Nieprawidłowości przy wydawaniu publicznych pieniędzy pogrążą Joannę Muchę?

"Super Express": - Prawo i Sprawiedliwość żąda dymisji Joanny Muchy za wykazane w raporcie NIK nieprawidłowości w wydawaniu rezerwy celowej. Kolejny raz wam się nie uda?

Przemysław Wipler: - Moim zdaniem nie powinno być nawet wniosku o wotum nieufności, bo zanim on wpłynie, pani minister powinna sama podać się dymisji. Byłem w stanie zrozumieć, kiedy nie wiedziała, skąd się wzięły drużyny w finale piłkarskiego Pucharu Polski i że nie istnieje III liga hokeja. Jednak to, że dzięki niej państwo wspierało koncert najbogatszej gwiazdy pop, to już skandal. Tym bardziej że te pieniądze miały trafić na promocję siatkówki wśród młodzieży. A to sportem, a nie muzyką zajmuje się podległe jej ministerstwo.

- Właśnie problem polega chyba na tym, że mogła złamać przepisy. W końcu rezerwa celowa to rezerwa celowa, a nie fundusz, z którego można korzystać wedle uznania.

- To prawda. Boli to tym bardziej, że bez żadnych konsultacji z sejmową Komisją Sportu tnie się fundusze na sport młodzieży. Coraz częściej słychać o eksmisjach kolejnych klubów trampkarzy, a pani minister lekką ręką przeznacza bardzo konkretne pieniądze, które młodzieżowy sport miały wspierać, na fundusz wsparcia dla piosenkarki, która od ponad 25 lat nie nagrała dobrej piosenki.

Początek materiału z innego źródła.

theorem execPumpAck_keeps {F : Nat} {a s : State} {x0 x1} (hF : F ||| 58736648 = F) (h : Keeps F a s) :
    ∃ t, execPumpAck x0 x1 s = .next t ∧ Keeps F a t := by
  refine ⟨_, rfl, ?_⟩
  refine State.writeRow_keeps (maskSub hF rfl) ?_ ?_
  · assumption
  · intro x1 h0
    beta_reduce
    refine State.pumpCmd_keeps (maskSub hF rfl) ?_
    assumption

theorem execPumpRestore_keeps {F : Nat} {a s : State} {x0 x1} (hF : F ||| 58736648 = F) (h : Keeps F a s) :
    ∃ t, execPumpRestore x0 x1 s = .next t ∧ Keeps F a t := by
  refine ⟨_, rfl, ?_⟩
  refine State.writeRow_keeps (maskSub hF rfl) ?_ ?_
  · assumption
  · intro x1 h0
    beta_reduce
    refine State.pumpCmd_keeps (maskSub hF rfl) ?_
    assumption

theorem execPumpDriveReady_keeps {F : Nat} {a s : State} {x0} (hF : F ||| 33570816 = F) (h : Keeps F a s) :
    ∃ t, execPumpDriveReady x0 s = .next t ∧ Keeps F a t := by
  refine ⟨_, rfl, ?_⟩
  refine Keeps.ite ?_ ?_
  · refine State.set_keeps (maskSub hF rfl) ?_
    refine State.setPump_keeps (maskSub hF rfl) ?_
    assumption
  · assumption

theorem execPumpProven_keeps {F : Nat} {a s : State} {x0} (hF : F ||| 33570816 = F) (h : Keeps F a s) :
    ∃ t, execPumpProven x0 s = .next t ∧ Keeps F a t := by
  refine ⟨_, rfl, ?_⟩
  refine Keeps.ite ?_ ?_
  · refine State.provePump_keeps (maskSub hF rfl) ?_
    assumption
  · assumption

theorem execPumpReadyTimeout_keeps {F : Nat} {a s : State} {x0} (hF : F ||| 50348032 = F) (h : Keeps F a s) :
    ∃ t, execPumpReadyTimeout x0 s = .next t ∧ Keeps F a t := by
  refine ⟨_, rfl, ?_⟩
  refine Keeps.ite ?_ ?_
  · refine State.failStart_keeps (maskSub hF rfl) ?_
    assumption
  · assumption

theorem execPumpProofTimeout_keeps {F : Nat} {a s : State} {x0} (hF : F ||| 50348032 = F) (h : Keeps F a s) :
    ∃ t, execPumpProofTimeout x0 s = .next t ∧ Keeps F a t := by
  refine ⟨_, rfl, ?_⟩
  refine Keeps.ite ?_ ?_
  · refine State.failStart_keeps (maskSub hF rfl) ?_
    assumption
  · assumption

theorem execPumpStopComplete_keeps {F : Nat} {a s : State} {x0} (hF : F ||| 33570816 = F) (h : Keeps F a s) :
    ∃ t, execPumpStopComplete x0 s = .next t ∧ Keeps F a t := by
  refine ⟨_, rfl, ?_⟩
  refine Keeps.ite ?_ ?_
  · refine State.pumpOff_keeps (maskSub hF rfl) ?_
    assumption
  · assumption

theorem State.setValve_keeps {F : Nat} {a s : State} {x1 x2} (hF : F ||| 16384 = F) (h : Keeps F a s) :
    Keeps F a (State.setValve s x1 x2) := by
  unfold State.setValve
  refine Keeps.upd_acts (maskSub hF rfl) ?_
  assumption

theorem State.latchValve_keeps {F : Nat} {a s : State} {x1 x2} (hF : F ||| 16384 = F) (h : Keeps F a s) :
    Keeps F a (State.latchValve s x1 x2) := by
  unfold State.latchValve
  extract_lets +onlyGivenNames -underBinder -merge y0
  try clear_value y0
  extract_lets +onlyGivenNames -underBinder -merge y1
  try clear_value y1
  refine Keeps.ite ?_ ?_
  · assumption
  · refine State.setValve_keeps (maskSub hF rfl) ?_
    assumption

theorem State.valveTick_keeps {F : Nat} {a s : State} {x1} (hF : F ||| 33570816 = F) (h : Keeps F a s) :
    Keeps F a (State.valveTick s x1) := by
  unfold State.valveTick
  extract_lets +onlyGivenNames -underBinder -merge y0
  have hy0 : Keeps F a y0 := by
    unfold y0
    refine State.latchValve_keeps (maskSub hF rfl) ?_
    assumption
  try clear_value y0
  extract_lets +onlyGivenNames -underBinder -merge y1
  try clear_value y1
  extract_lets +onlyGivenNames -underBinder -merge y2
  try clear_value y2
  extract_lets +onlyGivenNames -underBinder -merge y3
  try clear_value y3
  extract_lets +onlyGivenNames -underBinder -merge y4
  try clear_value y4
  extract_lets +onlyGivenNames -underBinder -merge y5
  have hy5 : Keeps F a y5 := by
    unfold y5
    refine State.setB_keeps (maskSub hF rfl) ?_
    refine State.set_keeps (maskSub hF rfl) ?_
    assumption
  try clear_value y5
  extract_lets +onlyGivenNames -underBinder -merge y6
  have hy6 : Keeps F a y6 := by
    unfold y6
    refine State.wr_keeps (maskSub hF rfl) ?_
    assumption
  try clear_value y6
  extract_lets +onlyGivenNames -underBinder -merge y7
  try clear_value y7
  extract_lets +onlyGivenNames -underBinder -merge y8
  try clear_value y8
  extract_lets +onlyGivenNames -underBinder -merge y9
  try clear_value y9
  extract_lets +onlyGivenNames -underBinder -merge y10
  have hy10 : Keeps F a y10 := by
    unfold y10
    refine State.setValve_keeps (maskSub hF rfl) ?_
    assumption
  try clear_value y10
  extract_lets +onlyGivenNames -underBinder -merge y11
  have hy11 : Keeps F a y11 := by
    unfold y11
    refine Keeps.ite ?_ ?_
    · refine State.set_keeps (maskSub hF rfl) ?_
      assumption
    · assumption
  try clear_value y11
  refine Keeps.ite ?_ ?_
  · refine State.set_keeps (maskSub hF rfl) ?_
    assumption
  · assumption

theorem execValveFault_keeps {F : Nat} {a s : State} {x0} (hF : F ||| 50331648 = F) (h : Keeps F a s) :
    ∃ t, execValveFault x0 s = .next t ∧ Keeps F a t := by
  refine ⟨_, rfl, ?_⟩
  extract_lets +onlyGivenNames -underBinder -merge y0
  try clear_value y0
  refine Keeps.ite ?_ ?_
  · refine State.raise_keeps (maskSub hF rfl) ?_
    refine State.set_keeps (maskSub hF rfl) ?_
    assumption
  · assumption

theorem execValveDeviation_keeps {F : Nat} {a s : State} {x0} (hF : F ||| 50331648 = F) (h : Keeps F a s) :
    ∃ t, execValveDeviation x0 s = .next t ∧ Keeps F a t := by
  refine ⟨_, rfl, ?_⟩
  refine Keeps.ite ?_ ?_
  · refine State.raise_keeps (maskSub hF rfl) ?_
    refine State.set_keeps (maskSub hF rfl) ?_
    assumption
  · assumption

/-! ### Solenoids -/

theorem State.setSol_keeps {F : Nat} {a s : State} {x1 x2} (hF : F ||| 16384 = F) (h : Keeps F a s) :
    Keeps F a (State.setSol s x1 x2) := by
  unfold State.setSol
  refine Keeps.upd_acts (maskSub hF rfl) ?_
  assumption

theorem State.setSolState_keeps {F : Nat} {a s : State} {x1 x2} (hF : F ||| 33554432 = F) (h : Keeps F a s) :
    Keeps F a (State.setSolState s x1 x2) := by
  unfold State.setSolState
  refine State.set_keeps (maskSub hF rfl) ?_
  assumption

theorem State.solResult_keeps {F : Nat} {a s : State} {x1 x2} (hF : F ||| 33554432 = F) (h : Keeps F a s) :
    Keeps F a (State.solResult s x1 x2) := by
  unfold State.solResult
  refine State.set_keeps (maskSub hF rfl) ?_
  assumption

theorem State.freeSlot_keeps {F : Nat} {a s : State} {x1} (hF : F ||| 33570816 = F) (h : Keeps F a s) :
    Keeps F a (State.freeSlot s x1) := by
  unfold State.freeSlot
  extract_lets +onlyGivenNames -underBinder -merge y0
  have hy0 : Keeps F a y0 := by
    unfold y0
    refine State.set_keeps (maskSub hF rfl) ?_
    assumption
  try clear_value y0
  refine Keeps.ite ?_ ?_
  · extract_lets +onlyGivenNames -underBinder -merge y1
    try clear_value y1
    extract_lets +onlyGivenNames -underBinder -merge y2
    have hy2 : Keeps F a y2 := by
      unfold y2
      refine State.setSol_keeps (maskSub hF rfl) ?_
      assumption
    try clear_value y2
    refine Keeps.upd_acts (maskSub hF rfl) ?_
    assumption
  · assumption

theorem State.solEnded_keeps {F : Nat} {a s : State} {x1 x2 x3} (hF : F ||| 33570816 = F) (h : Keeps F a s) :
    Keeps F a (State.solEnded s x1 x2 x3) := by
  unfold State.solEnded
  extract_lets +onlyGivenNames -underBinder -merge y0
  have hy0 : Keeps F a y0 := by
    unfold y0
    refine State.solResult_keeps (maskSub hF rfl) ?_
    assumption
  try clear_value y0
  refine Keeps.ite ?_ ?_
  · refine Keeps.upd_acts (maskSub hF rfl) ?_
    assumption
  · assumption

theorem State.endRequest_keeps {F : Nat} {a s : State} {x1 x2} (hF : F ||| 33570816 = F) (h : Keeps F a s) :
    Keeps F a (State.endRequest s x1 x2) := by
  unfold State.endRequest
  split
  · assumption
  · extract_lets +onlyGivenNames -underBinder -merge y0
    try clear_value y0
    extract_lets +onlyGivenNames -underBinder -merge y1
    have hy1 : Keeps F a y1 := by
      unfold y1
      refine State.setSol_keeps (maskSub hF rfl) ?_
      assumption
    try clear_value y1
    extract_lets +onlyGivenNames -underBinder -merge y2
    have hy2 : Keeps F a y2 := by
      unfold y2
      refine Keeps.ite ?_ ?_
      · refine State.setSolState_keeps (maskSub hF rfl) ?_
        assumption
      · assumption
    try clear_value y2
    refine State.solEnded_keeps (maskSub hF rfl) ?_
    assumption

theorem State.switchOff_keeps {F : Nat} {a s : State} {x1 x2 x3} (hF : F ||| 33570816 = F) (h : Keeps F a s) :
    Keeps F a (State.switchOff s x1 x2 x3) := by
  unfold State.switchOff
  extract_lets +onlyGivenNames -underBinder -merge y0
  try clear_value y0
  extract_lets +onlyGivenNames -underBinder -merge y1
  have hy1 : Keeps F a y1 := by
    unfold y1
    refine State.setSol_keeps (maskSub hF rfl) ?_
    assumption
  try clear_value y1
  refine State.setSolState_keeps (maskSub hF rfl) ?_
  refine State.set_keeps (maskSub hF rfl) ?_
  assumption

theorem State.acceptReq_keeps {F : Nat} {a s : State} {x1 x2 x3} (hF : F ||| 33570816 = F) (h : Keeps F a s) :
    Keeps F a (State.acceptReq s x1 x2 x3) := by
  unfold State.acceptReq
  extract_lets +onlyGivenNames -underBinder -merge y0
  try clear_value y0
  extract_lets +onlyGivenNames -underBinder -merge y1
  have hy1 : Keeps F a y1 := by
    unfold y1
    refine State.wr_keeps (maskSub hF rfl) ?_
    refine State.wr_keeps (maskSub hF rfl) ?_
    assumption
  try clear_value y1
  extract_lets +onlyGivenNames -underBinder -merge y2
  have hy2 : Keeps F a y2 := by
    unfold y2
    refine State.setB_keeps (maskSub hF rfl) ?_
    assumption
  try clear_value y2
  extract_lets +onlyGivenNames -underBinder -merge y3
  try clear_value y3
  extract_lets +onlyGivenNames -underBinder -merge y4
  have hy4 : Keeps F a y4 := by
    unfold y4
    refine State.setSol_keeps (maskSub hF rfl) ?_
    assumption
  try clear_value y4
  refine Keeps.ite ?_ ?_
  · assumption
  · refine State.setSolState_keeps (maskSub hF rfl) ?_
    assumption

- Fani gwiazdy raczej panu nie darują...

- Madonna skończyła się na piosence "Like a virgin" (śmiech). A mówiąc poważnie, nie ma ona nic wspólnego z siatkówką i EURO 2012, bo na to przeznaczony był fundusz celowy, a ma bardzo wiele wspólnego z tym, jak obecna ekipa wydaje publiczne pieniądze. W taki sposób zrobiła nam się dziura na 900 mld zł w systemie finansów publicznych. Nonszalanckie wydatki i nieliczenie się z publicznym groszem sprawiło, że za Stadion Narodowy zapłaciliśmy nie 700 mln zł, ale 2 mld. Przykłady można mnożyć.

- Ale, ale, dostrzeżmy też dobre chęci pani minister. Nie chciała, żeby Stadion Narodowy znów zamienił się w bazar.

- Dobrymi chęciami jest piekło wybrukowane. Ministrom nie płacimy za dobre chęci, ale za efekty ich pracy. Tych w przypadku Joanny Muchy nie widać.